- **BRIEF**: Starting with the line containing "def Dev.seeHold (d" and going on through the line containing "seen now. -/", return the lines of the data below exactly, and only those.
########
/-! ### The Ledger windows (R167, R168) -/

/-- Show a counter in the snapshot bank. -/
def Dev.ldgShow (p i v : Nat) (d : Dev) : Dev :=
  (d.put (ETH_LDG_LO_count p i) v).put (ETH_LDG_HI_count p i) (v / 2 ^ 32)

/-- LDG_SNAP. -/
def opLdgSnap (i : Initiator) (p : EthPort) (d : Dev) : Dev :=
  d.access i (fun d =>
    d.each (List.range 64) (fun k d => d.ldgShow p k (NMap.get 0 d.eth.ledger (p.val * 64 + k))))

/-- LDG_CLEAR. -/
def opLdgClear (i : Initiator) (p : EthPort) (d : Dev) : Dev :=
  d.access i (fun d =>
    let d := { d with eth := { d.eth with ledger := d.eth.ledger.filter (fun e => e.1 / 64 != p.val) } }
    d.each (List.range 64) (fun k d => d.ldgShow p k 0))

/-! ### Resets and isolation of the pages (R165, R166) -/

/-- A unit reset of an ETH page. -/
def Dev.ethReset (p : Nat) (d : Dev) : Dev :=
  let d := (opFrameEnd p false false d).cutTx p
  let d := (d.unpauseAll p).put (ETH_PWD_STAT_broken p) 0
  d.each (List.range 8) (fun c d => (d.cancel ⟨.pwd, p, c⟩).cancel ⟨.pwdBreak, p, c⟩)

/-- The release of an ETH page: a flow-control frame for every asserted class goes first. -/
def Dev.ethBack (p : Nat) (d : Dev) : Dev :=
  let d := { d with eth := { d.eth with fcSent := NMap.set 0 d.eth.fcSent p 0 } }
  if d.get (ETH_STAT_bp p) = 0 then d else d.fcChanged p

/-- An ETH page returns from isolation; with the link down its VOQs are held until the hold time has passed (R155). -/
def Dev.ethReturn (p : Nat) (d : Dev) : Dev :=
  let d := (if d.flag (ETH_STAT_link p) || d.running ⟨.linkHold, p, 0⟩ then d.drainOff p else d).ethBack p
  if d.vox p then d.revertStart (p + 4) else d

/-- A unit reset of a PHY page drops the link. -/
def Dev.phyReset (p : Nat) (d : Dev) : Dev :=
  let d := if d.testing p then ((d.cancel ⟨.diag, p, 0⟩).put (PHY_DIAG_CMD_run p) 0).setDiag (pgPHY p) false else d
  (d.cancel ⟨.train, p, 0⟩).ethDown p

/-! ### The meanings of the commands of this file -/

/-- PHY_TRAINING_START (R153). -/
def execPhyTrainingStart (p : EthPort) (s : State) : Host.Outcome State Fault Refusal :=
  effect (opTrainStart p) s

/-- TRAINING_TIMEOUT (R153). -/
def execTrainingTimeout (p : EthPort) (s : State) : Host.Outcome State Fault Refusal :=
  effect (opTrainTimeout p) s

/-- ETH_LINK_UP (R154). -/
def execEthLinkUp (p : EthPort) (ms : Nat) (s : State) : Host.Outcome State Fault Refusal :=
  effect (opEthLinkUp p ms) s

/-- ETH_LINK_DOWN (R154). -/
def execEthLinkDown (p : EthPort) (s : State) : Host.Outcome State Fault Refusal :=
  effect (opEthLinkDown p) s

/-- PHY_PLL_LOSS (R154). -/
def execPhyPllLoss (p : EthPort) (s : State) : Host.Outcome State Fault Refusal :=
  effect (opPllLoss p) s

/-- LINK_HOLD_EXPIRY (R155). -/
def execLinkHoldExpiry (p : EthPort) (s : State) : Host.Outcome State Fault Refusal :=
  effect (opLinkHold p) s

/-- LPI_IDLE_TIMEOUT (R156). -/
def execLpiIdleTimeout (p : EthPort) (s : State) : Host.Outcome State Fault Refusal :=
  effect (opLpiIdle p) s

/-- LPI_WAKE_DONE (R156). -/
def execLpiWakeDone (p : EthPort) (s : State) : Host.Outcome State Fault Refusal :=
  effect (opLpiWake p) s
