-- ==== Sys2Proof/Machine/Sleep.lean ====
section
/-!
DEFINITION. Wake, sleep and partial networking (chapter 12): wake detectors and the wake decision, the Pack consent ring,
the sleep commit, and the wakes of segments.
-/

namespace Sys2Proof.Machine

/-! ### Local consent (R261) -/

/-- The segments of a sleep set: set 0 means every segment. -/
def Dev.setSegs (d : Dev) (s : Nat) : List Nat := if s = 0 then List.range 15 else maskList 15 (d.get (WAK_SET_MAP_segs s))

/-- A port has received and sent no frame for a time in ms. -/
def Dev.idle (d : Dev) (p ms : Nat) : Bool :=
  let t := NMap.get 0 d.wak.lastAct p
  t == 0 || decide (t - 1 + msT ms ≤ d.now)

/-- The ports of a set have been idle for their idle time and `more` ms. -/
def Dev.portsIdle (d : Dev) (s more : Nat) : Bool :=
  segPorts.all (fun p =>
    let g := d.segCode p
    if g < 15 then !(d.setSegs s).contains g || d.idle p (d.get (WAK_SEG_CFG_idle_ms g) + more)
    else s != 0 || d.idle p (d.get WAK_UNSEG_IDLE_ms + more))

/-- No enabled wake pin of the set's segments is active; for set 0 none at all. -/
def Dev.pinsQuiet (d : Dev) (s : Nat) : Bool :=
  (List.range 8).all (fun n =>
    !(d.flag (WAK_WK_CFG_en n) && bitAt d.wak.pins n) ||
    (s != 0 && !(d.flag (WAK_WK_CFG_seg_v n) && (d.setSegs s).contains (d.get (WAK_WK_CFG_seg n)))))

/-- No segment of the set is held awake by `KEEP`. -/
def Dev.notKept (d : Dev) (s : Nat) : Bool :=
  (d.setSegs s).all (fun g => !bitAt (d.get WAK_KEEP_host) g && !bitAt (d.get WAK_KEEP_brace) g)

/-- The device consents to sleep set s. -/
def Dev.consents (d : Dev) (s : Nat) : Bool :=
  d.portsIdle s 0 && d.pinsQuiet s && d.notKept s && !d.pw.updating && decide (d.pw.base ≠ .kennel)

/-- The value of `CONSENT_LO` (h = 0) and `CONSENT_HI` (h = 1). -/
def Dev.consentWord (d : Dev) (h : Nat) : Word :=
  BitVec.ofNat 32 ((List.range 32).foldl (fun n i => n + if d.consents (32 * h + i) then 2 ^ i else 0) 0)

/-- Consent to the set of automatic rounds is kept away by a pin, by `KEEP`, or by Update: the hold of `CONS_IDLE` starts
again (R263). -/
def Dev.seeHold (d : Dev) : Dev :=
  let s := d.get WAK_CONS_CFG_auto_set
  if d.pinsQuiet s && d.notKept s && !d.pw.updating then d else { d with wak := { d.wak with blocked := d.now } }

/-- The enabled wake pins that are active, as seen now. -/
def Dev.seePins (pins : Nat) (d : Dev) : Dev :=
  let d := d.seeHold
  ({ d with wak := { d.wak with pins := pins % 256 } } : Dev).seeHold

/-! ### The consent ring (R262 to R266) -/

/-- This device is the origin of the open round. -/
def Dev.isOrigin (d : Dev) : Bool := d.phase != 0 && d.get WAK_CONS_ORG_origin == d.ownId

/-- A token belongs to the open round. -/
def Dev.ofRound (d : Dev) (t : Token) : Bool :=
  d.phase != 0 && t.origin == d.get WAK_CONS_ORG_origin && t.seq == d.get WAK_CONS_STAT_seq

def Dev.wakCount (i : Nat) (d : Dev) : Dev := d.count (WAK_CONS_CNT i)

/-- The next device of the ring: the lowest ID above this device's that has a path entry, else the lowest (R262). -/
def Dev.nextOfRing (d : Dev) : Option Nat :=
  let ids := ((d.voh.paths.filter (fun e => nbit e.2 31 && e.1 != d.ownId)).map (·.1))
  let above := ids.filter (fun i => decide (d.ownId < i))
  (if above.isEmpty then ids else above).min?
########
- **WRITTEN SOLUTION**:
def Dev.seeHold (d : Dev) : Dev :=
  let s := d.get WAK_CONS_CFG_auto_set
  if d.pinsQuiet s && d.notKept s && !d.pw.updating then d else { d with wak := { d.wak with blocked := d.now } }

/-- The enabled wake pins that are active, as seen now. -/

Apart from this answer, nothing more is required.